Rational & Irrational

Since $\cos2\theta = 2\cos^2\theta - 1$ , we must have $\cos^2\theta \in \mathbb{Q}$ if we want $n \ge 2$ . Since $\cos3\theta \; = \; 4\cos^3\theta - 3\cos\theta \; = \; (4\cos^2\theta - 3)\cos\theta$ we must have $\cos^2\theta = \tfrac34$ if we want $n \ge 3$ .

• If $\cos\theta = \tfrac12\sqrt{3}$ then $\theta \equiv \pm \tfrac16\pi \pmod{2\pi}$ , and so $\cos2\theta = \tfrac12$ , $\cos3\theta = 0$ , $\cos4\theta = -\tfrac12$ , but $\cos5\theta = -\tfrac12\sqrt{3}$ .
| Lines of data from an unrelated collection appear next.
theorem witness_LevelAndBankAccesses :
    AllOn (levelLoadTable.map fun e => e.1 15 0 1 0 2 0) {} {} carved ∧ AllOn (levelStoreTable.map fun e => e.1 15 1 0 2 0) {} {} carved ∧
    AllOn [.vldL 15 0 1 0 2 0, .vstL 15 1 0 2 0] {} {} carved ∧
    AllOn [.plst 15 1 0 2, .plst 15 1 15 2] { mfmt := 1 } {} carved ∧ AllOn [.vldb 15 0 1 0 2 0, .vstb 15 1 0 2 0] {} (banked true) carved ∧
    (∀ e ∈ levelLoadTable, let s := stand (e.1 15 0 1 0 2 0) {} {} carved; inCarve s (issuer s 0) e.2.index 0 128 = true) ∧
    (let s := stand (.vldL 15 0 1 0 2 0) {} {} carved
     inCarve s (issuer s 0) 3 0 32 = true ∧ ∀ n, n < 4 → laneBad s s.focus n 0 = false) ∧
    (let s := stand (.plst 15 1 0 2) { mfmt := 1 } {} carved
     ∃ f, matFmt 1 = some f ∧ let ps := columnPieces f 0 (elems f.b.bits (readV (issuer s 0) 1).toNat f.k)
      (∀ p ∈ ps, guardMeets s s.focus (0 + p.1) p.2.1 true = false) ∧ firstOutside s (issuer s 0) (ps.map fun p => (0 + p.1, p.2.1)) = none) ∧
    (let s := stand (.vldb 15 0 1 0 2 0) {} (banked true) carved
     bankRow s s.focus 0 0 = .inl 0 ∧ bankBad (getCore s s.focus) 0 = false) :=
  ⟨allOn (by decide +kernel), allOn (by decide +kernel), allOn (by decide +kernel), allOn (by decide +kernel),
    allOn (by decide +kernel), by decide +kernel, by decide +kernel, ⟨_, rfl, by decide +kernel⟩, by decide +kernel⟩

theorem witness_GatherScatter :
    AllOn (gatherTable.map fun e => e.1 15 0 1 0 2 3) {} {} carved ∧ AllOn (scatterTable.map fun e => e.1 15 1 0 2 0) {} {} carved ∧
    (∀ e ∈ gatherTable, let s := stand (e.1 15 0 1 0 2 3) {} {} carved
      ∀ n ∈ gatherElems (latchExt s) (issuer s 0) 0 2 8, inCarve s (issuer s 0) (if e.2 then 3 else 0) n.a 8 = true ∧
        guardMeets s s.focus n.a 8 false = false ∧ spadBad s s.focus n.a 8 = false ∧ laneBad s s.focus (n.i * 8 * 8 / 256) n.a = false) ∧
    ∀ e ∈ scatterTable, let s := stand (e.1 15 1 0 2 0) {} {} carved
      ∀ n ∈ gatherElems (latchExt s) (issuer s 0) 0 2 1, inCarve s (issuer s 0) (if e.2 then 3 else 0) n.a 1 = true ∧
        guardMeets s s.focus n.a 1 true = false :=
  ⟨allOn (by decide +kernel), allOn (by decide +kernel), by decide +kernel, by decide +kernel⟩

theorem witness_HandleResults : AllIssue [.xlt 15 0 0 1, .xlt 15 1 15 1, .hdrop 15 0, .hdrop 15 15] := allIssue (by decide +kernel)

theorem witness_AtomicsInHand :
    AllOn (atomicTable.map fun e => e.1 15 1 0 2 0) holder ∧ AllOn (atomicTable.map fun e => e.1 15 62 0 2 3) holder ∧
    (∀ e ∈ atomicTable, let s := stand (e.1 15 1 0 2 0) holder
      let z := if e.2 = .fadd then 4 else 8
      checkGlobal s (issuer s 0) 0 (globalOff (latchExt s) (issuer s 0) 2 z) z true true
        { bound := true, uncached := true } = .ok place) ∧
    -- performed at each home
    (let s := pair {} {} { lines := [(0x400, { emptyLine with val := 5, valid := 0xFF })] }
     let line := mget (getCore s 0).lines 0x400 emptyLine
     place.pa % 8 = 0 ∧ atomicHome 0 .core place = .core ∧ lineHit s 0 place.pa 8 = true ∧ line.poison = false ∧
     linePoison s 0x400 = false ∧ atomicHome 0 .sys place ≠ .core ∧ atomicHome 0 .sys place ≠ .clu ∧ lineBusy s 0x400 = false ∧
     replicasOf s place.pa = [] ∧ ∀ e ∈ s.cluLines, e.line ≠ 0x400) ∧
    (atomicHome 0 .clu place = .clu ∧ mfind (getCore ground 0).lines 0x400 = none ∧ lineBusy ground 0x400 = false) :=
  ⟨allOn (by decide +kernel), allOn (by decide +kernel), by decide +kernel, by decide +kernel, by decide +kernel⟩

theorem witness_MatrixEntries :
    AllOn ([.mcommit 15, .mzero 15 3] ++ (tileMoveTable.map fun e => e.1 15 0 2)) { mfmt := 1 } (banked false) carved ∧
    AllOn (mmaTable.map fun e => e.1 15 3 2 2) { mfmt := 1 } (banked false) carved ∧
    (let s := stand (.mma 15 3 2 2) { mfmt := 1 } (banked false) carved
     (issuer s 0).mq.length < 16 ∧ guardUsed (getCore s s.focus) < 16 ∧ bankM s s.focus 0 (bankOf 3) = true ∧
     firstOutside s (issuer s 0) [(0, 2048)] = none ∧ awaitsMsta s s.focus [(0, 2048)] = false ∧
     ∃ f, matFmt 1 = some f ∧ firstOutside s (issuer s 0) (mmaRanges f 0 0 f.full (issuer s 0).edge) = none ∧
      awaitsMsta s s.focus (mmaRanges f 0 0 f.full (issuer s 0).edge) = false) :=
  ⟨allOn (by decide +kernel), allOn (by decide +kernel), by decide +kernel, by decide +kernel, by decide +kernel, by decide +kernel,
    by decide +kernel, ⟨_, rfl, by decide +kernel, by decide +kernel⟩⟩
• If $\cos\theta = -\tfrac12\sqrt{3}$ then $\theta \equiv \pm\tfrac56\pi \pmod{2\pi}$ , and so $\cos2\theta = \tfrac12$ , $\cos3\theta = 0$ , $\cos4\theta = -\tfrac12$ and $\cos5\theta = \tfrac12\sqrt{3}$ .

Thus $n = \boxed{4}$ .

We can solve the problem in two parts. First we show that we can meet the conditions when n=4. As an example take $x=\frac{\pi}{6}$ . Then

$cos(x)=cos(\frac{\pi}{6})=\frac{\sqrt{3}}{2}\notin Q$ as required. And for n=2,3,4 the other conditions are met

$cos(2x)=cos(\frac{2\pi}{6})=\frac{1}{2}\in Q$

$cos(3x)=cos(\frac{3\pi}{6})=0\in Q$

$cos(4x)=cos(\frac{4\pi}{6})=-\frac{1}{2}\in Q$

Next we show that the conditions always fail when n=5. Using the well known addition formula it is not too hard to show that

$cos5x=2cos(4x)cos(x)-cos(3x) \dots(1)$

Now suppose we have managed to choose an x so that

$cos(x)\notin Q$

$cos(3x)\in Q$

$cos(4x)\in Q$

Then equation (1) shows that $cos(5x)=\text{rational}\times \text{irrational}-\text{rational}=\text{irrational}\notin Q$

And so the maximum value of n is $\boxed{\text{4}}$

'Tetchy bits and bobs'

One thing that could go wrong with this argument is that in (1) we might have $cos(4x)=0$ which would eliminate the irrational part of the RHS. However in this case we have $x=\frac{\pi}{8}$ in which case $cos(3x)=cos(\frac{3\pi}{8})=\frac{\sqrt{2-\sqrt{2}}}{2}\notin Q$ and we have already failed!